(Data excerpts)
=== Begin Enclosure ===
-- ==== Sys2Proof/Laws/Codes.lean ====
section
/-! SUPPORT. The code operations: every code completes and keeps the invariant of a decoding job (41_lzw_codes.md R142 to R157). -/

namespace Sys2Proof.Machine

/-- The invariant of a decoding job, with the memory's and the dictionary's forms. -/
structure DecInv (s : State) : Prop where
  memory : s.memory.wf
  dictForm : s.dict.wf
  stack : s.resolveStack = []
  phase : s.phase = .decode
  cause : s.cause = .none
  done : s.done = false
  config : s.ConfigOk
  unpacker : s.UnpackerInv
  dictionary : s.DictInv
  output : s.OutputInv

theorem DecInv.inv {s : State} (h : DecInv s) : s.Inv :=
  ⟨h.memory, h.dictForm, h.stack, fun _ => ⟨h.config, h.unpacker, h.dictionary, h.output, h.done, fun _ => h.cause,
    fun hp => by rw [h.phase] at hp; cases hp⟩⟩

/-- The invariant while idle. -/
theorem inv_idle {s : State} (hm : s.memory.wf) (hd : s.dict.wf) (hs : s.resolveStack = []) (hp : s.phase = .idle) : s.Inv :=
  ⟨hm, hd, hs, fun h => absurd hp h⟩

theorem State.Inv.dec {s : State} (h : s.Inv) (hp : s.phase = .decode) : DecInv s := by
  have j := h.job (by simp [hp])
  exact ⟨h.memory, h.dictForm, h.stack, hp, j.decodeCause hp, j.notDone, j.config, j.unpacker, j.dictionary, j.output⟩

theorem State.ConfigOk.congr {s t : State} (h : s.ConfigOk) (h1 : t.mincode = s.mincode) (h2 : t.dstAddr = s.dstAddr)
    (h3 : t.srcAddr = s.srcAddr) (h4 : t.srcLen = s.srcLen) (h5 : t.dimWidth = s.dimWidth) (h6 : t.dimHeight = s.dimHeight) :
    t.ConfigOk := by
  constructor
  · have := h.1; unfold State.m at *; rw [h1]; exact this
  · rw [h2]; exact h.2
  · rw [h3, h4]; exact h.3
  · have := h.4; unfold State.pixelCount at *; rw [h2, h5, h6]; exact this
  · have := h.5; unfold State.buffersOverlap State.pixelCount at *; rw [h2, h3, h4, h5, h6]; exact this

/-- Ending the decode with a padding cause keeps the invariant (R255). -/
theorem terminate_inv {s : State} (h : DecInv s) {c : Cause} (hc : c.pads = true) (hne : c ≠ .endOfData) : (terminate c s).Inv := by
  rw [terminate_pads hc]
  refine ⟨h.memory, h.dictForm, h.stack, fun _ => ⟨h.config.congr rfl rfl rfl rfl rfl rfl, ?_, ?_, ?_, h.done, ?_, fun _ => hc⟩⟩
  · have u := h.unpacker
    exact ⟨u.1, u.2, u.3, fun _ => u.4 (by rw [h.cause]; decide), fun e => absurd e hne, u.6, u.7, u.8⟩
  · have d := h.dictionary
    exact ⟨d.1, d.2, d.3, d.4, d.5, d.6, d.7, d.8, d.9, d.10, d.11⟩
  · have o := h.output
    have ha : s.arrived = s.outCount.toNat := by simp [State.arrived, h.phase]
    refine ⟨o.1, fun _ => Nat.le_refl _, fun _ => o.1, o.4, ?_, ?_, o.7, ?_⟩
    · have := o.5; rw [ha] at this; exact this
    · have := o.6; rw [ha] at this; exact this
    · intro j h1 h2
      have h1 : s.outCount.toNat ≤ j := h1
      have h2 : j < s.outCount.toNat := h2
      omega
  · intro e; cases e

/-- Ending the decode for want of data keeps the invariant (R126, R255). -/
theorem eod_inv {s : State} (h : DecInv s) {t : State} (f : FillInv t) (ho4 : ReadsInOrder t) (hb : t.bitCount.toNat < s.width.toNat)
    (hw : t.writesMade = s.writesMade)
    (ht : t = { s with cache := t.cache, bitCount := t.bitCount, inPos := t.inPos, busLog := t.busLog }) :
    (terminate .endOfData t).Inv := by
  rw [terminate_pads (by rfl)]
  have u := h.unpacker
  have d := h.dictionary
  have o := h.output
  have ha : s.arrived = s.outCount.toNat := by simp [State.arrived, h.phase]
  generalize hca : t.cache = ca at ht
  generalize hbc : t.bitCount = bc at ht
  generalize hip : t.inPos = ip at ht
  generalize hbl : t.busLog = bl at ht
  subst ht
  refine ⟨h.memory, h.dictForm, h.stack, fun _ => ⟨h.config.congr rfl rfl rfl rfl rfl rfl, ?_, ?_, ?_, h.done, ?_, fun _ => rfl⟩⟩
  · exact ⟨u.1, u.2, f.1, fun e => absurd rfl e, fun _ => hb, f.2, f.3, f.4⟩
  · exact ⟨d.1, d.2, d.3, d.4, d.5, d.6, d.7, d.8, d.9, d.10, d.11⟩
  · refine ⟨o.1, fun _ => Nat.le_refl _, fun _ => o.1, ho4, ?_, ?_, o.7, ?_⟩
    · have := o.5; rw [ha, ← hw] at this; exact this
    · have := o.6; rw [ha, ← hw] at this; exact this
    · intro j h1 h2
      have h1 : s.outCount.toNat ≤ j := h1
      have h2 : j < s.outCount.toNat := h2
      omega
  · intro e; cases e

/-- A state after READ is a state of a decoding job. -/
theorem read_dec {s : State} (h : DecInv s) {t : State} (f : FillInv t) (ho4 : ReadsInOrder t) (hb : t.bitCount.toNat ≤ 7)
    (hw : t.writesMade = s.writesMade)
    (ht : t = { s with cache := t.cache, bitCount := t.bitCount, inPos := t.inPos, busLog := t.busLog, codeCount := s.codeCount + 1 }) :
    DecInv t := by
  have u := h.unpacker
  have d := h.dictionary
  have o := h.output
  generalize hca : t.cache = ca at ht
  generalize hbc : t.bitCount = bc at ht
  generalize hip : t.inPos = ip at ht
  generalize hbl : t.busLog = bl at ht
  subst ht
  refine ⟨h.memory, h.dictForm, h.stack, h.phase, h.cause, h.done, h.config.congr rfl rfl rfl rfl rfl rfl, ?_, ?_, ?_⟩
  · exact ⟨u.1, u.2, f.1, fun _ => hb, fun e => (by have h1 : s.cause = .endOfData := e; rw [h.cause] at h1; cases h1), f.2, f.3, f.4⟩
  · exact ⟨d.1, d.2, d.3, d.4, d.5, d.6, d.7, d.8, d.9, d.10, d.11⟩
  · refine ⟨o.1, o.2, o.3, ho4, ?_, ?_, o.7, o.8⟩
    · have := o.5; rw [← hw] at this; exact this
    · have := o.6; rw [← hw] at this; exact this

/-- The unpacker's invariant does not see the dictionary. -/
theorem unp_congr {s : State} (u : s.UnpackerInv) {d nk w pc pn lc} (h1 : s.m + 1 ≤ BitVec.toNat w) (h2 : BitVec.toNat w ≤ 12) (hc : s.cause = .none) :
    ({ s with dict := d, nextKey := nk, width := w, prevCode := pc, prevNone := pn, lastCode := lc } : State).UnpackerInv :=
  ⟨h1, h2, u.3, u.4, fun e => (by rw [show s.cause = _ from e] at hc; cases hc), u.6, u.7, u.8⟩

/-- The output's invariant does not see the dictionary. -/
theorem out_congr {s : State} (o : s.OutputInv) {d nk w pc pn lc} :
    ({ s with dict := d, nextKey := nk, width := w, prevCode := pc, prevNone := pn, lastCode := lc } : State).OutputInv :=
  ⟨o.1, o.2, o.3, o.4, o.5, o.6, o.7, o.8⟩

/-- The configuration's invariant does not see the dictionary. -/
theorem cfg_congr {s : State} (o : s.ConfigOk) {d nk w pc pn lc} :
    ({ s with dict := d, nextKey := nk, width := w, prevCode := pc, prevNone := pn, lastCode := lc } : State).ConfigOk :=
  ⟨o.1, o.2, o.3, o.4, o.5⟩

/-- `CLEAR + 2` fits `nextKey` for an accepted `m`. -/
theorem clear_toNat {s : State} (h : s.m ≤ 11) : (BitVec.ofNat 13 (s.clear + 2)).toNat = s.clear + 2 := by
  have := clear_le (s := s) h
  simp; omega

/-- `m + 1` fits `width` for an accepted `m`. -/
theorem width_toNat {s : State} (h : s.m ≤ 11) : (BitVec.ofNat 4 (s.m + 1)).toNat = s.m + 1 := by simp; omega

/-- How the initial `nextKey` relates to the initial width (R94). -/
theorem clearWidthKey {m : Nat} (h : m ≤ 11) : m + 1 = 12 ∨ 2 ^ m + 2 < 2 ^ (m + 1) ∨ m ≤ 1 := by
  rcases Nat.lt_or_ge 1 m with h1 | h1
  · have : 2 ^ 2 ≤ 2 ^ m := Nat.pow_le_pow_right (by decide) h1
    rw [Nat.pow_succ]; omega
  · exact .inr (.inr h1)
=== End Enclosure ===
What is needed: From the very first line of the records down to the line with "namespace Sys2Proof.Machine", please write out each line exactly, including both ends and no other lines.

The answer:
-- ==== Sys2Proof/Laws/Codes.lean ====
section
/-! SUPPORT. The code operations: every code completes and keeps the invariant of a decoding job (41_lzw_codes.md R142 to R157). -/

namespace Sys2Proof.Machine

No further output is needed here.